* Task objective
Using the data below, gather each line that includes the word "unclean".

* Entries supplied
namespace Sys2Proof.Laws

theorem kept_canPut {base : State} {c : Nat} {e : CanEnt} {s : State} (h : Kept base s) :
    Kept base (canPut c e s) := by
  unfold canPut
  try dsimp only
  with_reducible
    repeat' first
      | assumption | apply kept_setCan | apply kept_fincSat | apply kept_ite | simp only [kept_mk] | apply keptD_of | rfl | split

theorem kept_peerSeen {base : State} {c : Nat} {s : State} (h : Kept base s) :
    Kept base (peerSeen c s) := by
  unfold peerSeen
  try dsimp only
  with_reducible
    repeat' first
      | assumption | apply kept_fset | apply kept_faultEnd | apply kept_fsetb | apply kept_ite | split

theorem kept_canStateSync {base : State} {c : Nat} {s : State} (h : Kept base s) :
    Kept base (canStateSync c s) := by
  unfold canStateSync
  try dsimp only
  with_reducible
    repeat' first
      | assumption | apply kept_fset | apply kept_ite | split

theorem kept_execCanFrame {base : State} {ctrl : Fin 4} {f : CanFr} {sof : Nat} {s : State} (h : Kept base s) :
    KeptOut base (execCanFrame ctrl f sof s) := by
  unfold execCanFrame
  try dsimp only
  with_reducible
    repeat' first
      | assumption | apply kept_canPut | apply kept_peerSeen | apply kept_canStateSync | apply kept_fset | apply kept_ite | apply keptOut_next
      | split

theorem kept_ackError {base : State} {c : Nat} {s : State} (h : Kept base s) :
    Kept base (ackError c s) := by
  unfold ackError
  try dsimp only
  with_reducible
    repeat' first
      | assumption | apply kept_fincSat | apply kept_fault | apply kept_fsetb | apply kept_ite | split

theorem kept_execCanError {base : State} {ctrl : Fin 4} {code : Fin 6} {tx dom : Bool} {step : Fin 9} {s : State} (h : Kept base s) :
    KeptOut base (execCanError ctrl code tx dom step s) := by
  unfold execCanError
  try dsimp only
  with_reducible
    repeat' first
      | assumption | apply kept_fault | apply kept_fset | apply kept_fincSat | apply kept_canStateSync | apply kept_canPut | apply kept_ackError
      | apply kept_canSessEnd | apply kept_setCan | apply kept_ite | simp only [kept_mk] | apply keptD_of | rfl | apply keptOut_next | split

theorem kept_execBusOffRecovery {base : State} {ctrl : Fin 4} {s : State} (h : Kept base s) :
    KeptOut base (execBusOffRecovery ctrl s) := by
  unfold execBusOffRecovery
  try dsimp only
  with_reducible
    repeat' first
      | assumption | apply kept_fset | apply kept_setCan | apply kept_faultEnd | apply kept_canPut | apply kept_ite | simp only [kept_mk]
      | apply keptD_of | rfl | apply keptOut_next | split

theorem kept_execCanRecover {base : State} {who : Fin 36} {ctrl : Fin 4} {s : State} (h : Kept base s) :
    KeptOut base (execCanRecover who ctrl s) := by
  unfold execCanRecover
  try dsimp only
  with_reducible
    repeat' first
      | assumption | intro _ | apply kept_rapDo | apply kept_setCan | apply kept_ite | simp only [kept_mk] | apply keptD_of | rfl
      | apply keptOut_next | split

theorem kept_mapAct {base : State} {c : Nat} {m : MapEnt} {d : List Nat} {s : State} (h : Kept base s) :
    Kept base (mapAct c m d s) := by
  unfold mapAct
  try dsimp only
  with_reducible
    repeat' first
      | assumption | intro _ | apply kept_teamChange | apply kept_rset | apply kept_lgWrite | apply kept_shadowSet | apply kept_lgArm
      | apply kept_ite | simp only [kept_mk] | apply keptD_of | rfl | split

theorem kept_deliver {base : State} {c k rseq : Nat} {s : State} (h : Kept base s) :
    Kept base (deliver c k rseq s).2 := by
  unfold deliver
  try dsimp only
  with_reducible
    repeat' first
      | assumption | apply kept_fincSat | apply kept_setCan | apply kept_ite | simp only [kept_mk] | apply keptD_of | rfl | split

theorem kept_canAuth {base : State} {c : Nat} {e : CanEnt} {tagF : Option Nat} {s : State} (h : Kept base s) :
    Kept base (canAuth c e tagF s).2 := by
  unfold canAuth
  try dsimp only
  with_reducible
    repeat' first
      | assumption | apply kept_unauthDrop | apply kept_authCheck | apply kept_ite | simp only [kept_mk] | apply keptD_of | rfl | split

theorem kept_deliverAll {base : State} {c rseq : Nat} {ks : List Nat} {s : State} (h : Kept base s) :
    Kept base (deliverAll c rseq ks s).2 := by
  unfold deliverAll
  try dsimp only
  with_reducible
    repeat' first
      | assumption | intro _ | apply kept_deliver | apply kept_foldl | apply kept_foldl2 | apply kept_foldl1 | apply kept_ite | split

* * *

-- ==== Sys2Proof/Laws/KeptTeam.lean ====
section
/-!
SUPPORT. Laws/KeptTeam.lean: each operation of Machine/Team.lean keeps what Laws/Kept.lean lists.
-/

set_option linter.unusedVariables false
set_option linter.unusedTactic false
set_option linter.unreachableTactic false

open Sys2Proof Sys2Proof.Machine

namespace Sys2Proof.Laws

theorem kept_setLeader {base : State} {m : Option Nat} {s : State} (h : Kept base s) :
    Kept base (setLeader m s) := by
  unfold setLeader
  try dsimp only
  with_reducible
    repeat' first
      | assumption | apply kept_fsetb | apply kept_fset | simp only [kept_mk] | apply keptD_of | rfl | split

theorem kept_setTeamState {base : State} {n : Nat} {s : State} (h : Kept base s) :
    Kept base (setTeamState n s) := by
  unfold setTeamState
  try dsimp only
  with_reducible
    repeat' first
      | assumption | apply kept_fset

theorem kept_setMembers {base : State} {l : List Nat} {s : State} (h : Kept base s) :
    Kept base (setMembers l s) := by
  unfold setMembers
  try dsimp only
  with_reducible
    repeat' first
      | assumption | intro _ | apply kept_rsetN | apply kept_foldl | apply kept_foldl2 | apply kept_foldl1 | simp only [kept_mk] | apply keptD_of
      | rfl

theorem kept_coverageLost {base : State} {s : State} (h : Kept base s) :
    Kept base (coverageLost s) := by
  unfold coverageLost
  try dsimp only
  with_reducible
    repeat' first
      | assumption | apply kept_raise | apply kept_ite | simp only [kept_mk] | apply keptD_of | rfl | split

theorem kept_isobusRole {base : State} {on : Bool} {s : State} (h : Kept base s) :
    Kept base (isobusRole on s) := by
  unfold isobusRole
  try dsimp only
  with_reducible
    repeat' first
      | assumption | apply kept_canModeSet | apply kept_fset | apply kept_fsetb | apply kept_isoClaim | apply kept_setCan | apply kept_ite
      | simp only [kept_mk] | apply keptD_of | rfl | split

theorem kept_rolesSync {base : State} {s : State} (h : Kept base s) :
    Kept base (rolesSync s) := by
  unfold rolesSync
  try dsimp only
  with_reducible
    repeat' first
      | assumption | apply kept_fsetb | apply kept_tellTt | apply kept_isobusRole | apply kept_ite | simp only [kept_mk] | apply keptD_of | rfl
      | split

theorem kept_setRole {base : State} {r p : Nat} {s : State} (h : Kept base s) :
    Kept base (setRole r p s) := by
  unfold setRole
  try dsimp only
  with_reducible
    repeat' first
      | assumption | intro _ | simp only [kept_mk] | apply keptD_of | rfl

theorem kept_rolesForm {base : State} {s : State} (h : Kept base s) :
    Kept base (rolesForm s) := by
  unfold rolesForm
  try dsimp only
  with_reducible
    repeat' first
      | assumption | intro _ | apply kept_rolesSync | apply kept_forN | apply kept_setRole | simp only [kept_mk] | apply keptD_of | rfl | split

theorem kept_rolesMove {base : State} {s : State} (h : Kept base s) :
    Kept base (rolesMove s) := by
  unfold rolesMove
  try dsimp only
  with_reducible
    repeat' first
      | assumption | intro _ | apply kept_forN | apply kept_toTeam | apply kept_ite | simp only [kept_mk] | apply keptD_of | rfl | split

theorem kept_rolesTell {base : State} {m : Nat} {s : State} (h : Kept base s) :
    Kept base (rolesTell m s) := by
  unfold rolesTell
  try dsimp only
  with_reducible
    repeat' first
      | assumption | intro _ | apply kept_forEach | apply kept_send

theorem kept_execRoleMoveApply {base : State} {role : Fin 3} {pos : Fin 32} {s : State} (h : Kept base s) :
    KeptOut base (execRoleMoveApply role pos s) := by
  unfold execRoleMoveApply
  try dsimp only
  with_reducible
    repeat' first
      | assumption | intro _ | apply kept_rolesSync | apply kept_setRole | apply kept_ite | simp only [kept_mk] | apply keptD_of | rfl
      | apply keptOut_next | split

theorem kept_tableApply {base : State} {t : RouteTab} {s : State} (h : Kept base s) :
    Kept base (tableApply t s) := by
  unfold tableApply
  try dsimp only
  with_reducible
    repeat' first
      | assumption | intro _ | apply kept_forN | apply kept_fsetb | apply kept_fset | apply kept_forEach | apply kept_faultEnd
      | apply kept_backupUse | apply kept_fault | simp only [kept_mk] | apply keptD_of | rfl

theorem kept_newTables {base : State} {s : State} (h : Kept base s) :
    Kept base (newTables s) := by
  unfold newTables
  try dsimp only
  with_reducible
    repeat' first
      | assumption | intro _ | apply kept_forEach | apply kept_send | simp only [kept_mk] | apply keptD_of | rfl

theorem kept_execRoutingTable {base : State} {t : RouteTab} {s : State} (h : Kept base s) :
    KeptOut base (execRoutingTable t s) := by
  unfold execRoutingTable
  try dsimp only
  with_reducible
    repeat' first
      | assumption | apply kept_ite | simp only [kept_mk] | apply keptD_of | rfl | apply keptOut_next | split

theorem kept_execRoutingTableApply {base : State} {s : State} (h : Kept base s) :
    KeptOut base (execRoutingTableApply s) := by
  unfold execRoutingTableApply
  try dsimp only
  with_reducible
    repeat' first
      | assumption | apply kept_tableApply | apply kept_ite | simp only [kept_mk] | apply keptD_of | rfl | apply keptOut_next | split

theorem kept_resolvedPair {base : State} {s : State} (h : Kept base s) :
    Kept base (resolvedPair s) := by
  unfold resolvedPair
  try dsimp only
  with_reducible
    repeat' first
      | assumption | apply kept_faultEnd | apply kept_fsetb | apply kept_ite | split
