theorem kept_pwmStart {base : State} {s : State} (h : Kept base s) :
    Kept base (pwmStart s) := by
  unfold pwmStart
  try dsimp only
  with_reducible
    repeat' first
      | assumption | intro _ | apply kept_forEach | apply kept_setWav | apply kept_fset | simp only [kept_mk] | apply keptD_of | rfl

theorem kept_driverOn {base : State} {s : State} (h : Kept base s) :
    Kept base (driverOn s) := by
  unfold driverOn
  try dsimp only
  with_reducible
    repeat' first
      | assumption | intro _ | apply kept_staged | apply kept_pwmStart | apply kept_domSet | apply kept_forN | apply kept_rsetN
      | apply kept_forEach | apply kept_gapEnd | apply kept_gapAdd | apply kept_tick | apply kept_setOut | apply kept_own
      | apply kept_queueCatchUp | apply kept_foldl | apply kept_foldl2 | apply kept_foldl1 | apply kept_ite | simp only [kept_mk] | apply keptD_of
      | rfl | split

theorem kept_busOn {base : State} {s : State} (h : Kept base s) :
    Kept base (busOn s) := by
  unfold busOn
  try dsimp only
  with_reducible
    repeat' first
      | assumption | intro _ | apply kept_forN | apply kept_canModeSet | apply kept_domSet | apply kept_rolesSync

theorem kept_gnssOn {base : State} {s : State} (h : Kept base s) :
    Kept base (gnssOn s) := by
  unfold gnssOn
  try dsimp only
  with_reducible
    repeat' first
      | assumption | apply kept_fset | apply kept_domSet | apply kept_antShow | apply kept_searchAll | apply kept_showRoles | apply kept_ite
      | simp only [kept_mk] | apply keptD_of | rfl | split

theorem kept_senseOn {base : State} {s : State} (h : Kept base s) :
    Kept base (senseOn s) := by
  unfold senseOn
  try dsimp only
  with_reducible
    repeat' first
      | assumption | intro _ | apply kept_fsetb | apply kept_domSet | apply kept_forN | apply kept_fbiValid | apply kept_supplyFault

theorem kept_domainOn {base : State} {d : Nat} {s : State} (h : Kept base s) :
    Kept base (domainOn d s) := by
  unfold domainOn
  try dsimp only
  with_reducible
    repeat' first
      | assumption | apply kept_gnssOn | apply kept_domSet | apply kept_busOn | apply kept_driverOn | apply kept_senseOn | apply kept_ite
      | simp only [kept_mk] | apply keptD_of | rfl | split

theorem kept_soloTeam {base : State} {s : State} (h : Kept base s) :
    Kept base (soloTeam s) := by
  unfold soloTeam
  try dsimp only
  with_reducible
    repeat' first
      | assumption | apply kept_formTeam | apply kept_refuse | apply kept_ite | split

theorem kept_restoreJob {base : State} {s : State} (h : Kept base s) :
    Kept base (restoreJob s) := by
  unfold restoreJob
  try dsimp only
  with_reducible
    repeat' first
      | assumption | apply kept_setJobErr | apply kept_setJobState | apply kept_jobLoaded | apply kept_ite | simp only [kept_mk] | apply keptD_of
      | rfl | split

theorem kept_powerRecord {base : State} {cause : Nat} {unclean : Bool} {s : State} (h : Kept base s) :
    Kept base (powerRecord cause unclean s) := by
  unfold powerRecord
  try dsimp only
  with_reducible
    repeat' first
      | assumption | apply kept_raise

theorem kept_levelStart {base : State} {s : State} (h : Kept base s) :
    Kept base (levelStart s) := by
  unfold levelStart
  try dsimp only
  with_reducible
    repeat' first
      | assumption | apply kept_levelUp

---

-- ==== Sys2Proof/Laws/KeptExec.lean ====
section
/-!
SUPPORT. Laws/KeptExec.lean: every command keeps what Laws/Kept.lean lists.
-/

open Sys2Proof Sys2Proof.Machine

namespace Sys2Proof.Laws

* Expected answer
theorem kept_powerRecord {base : State} {cause : Nat} {unclean : Bool} {s : State} (h : Kept base s) :
    Kept base (powerRecord cause unclean s) := by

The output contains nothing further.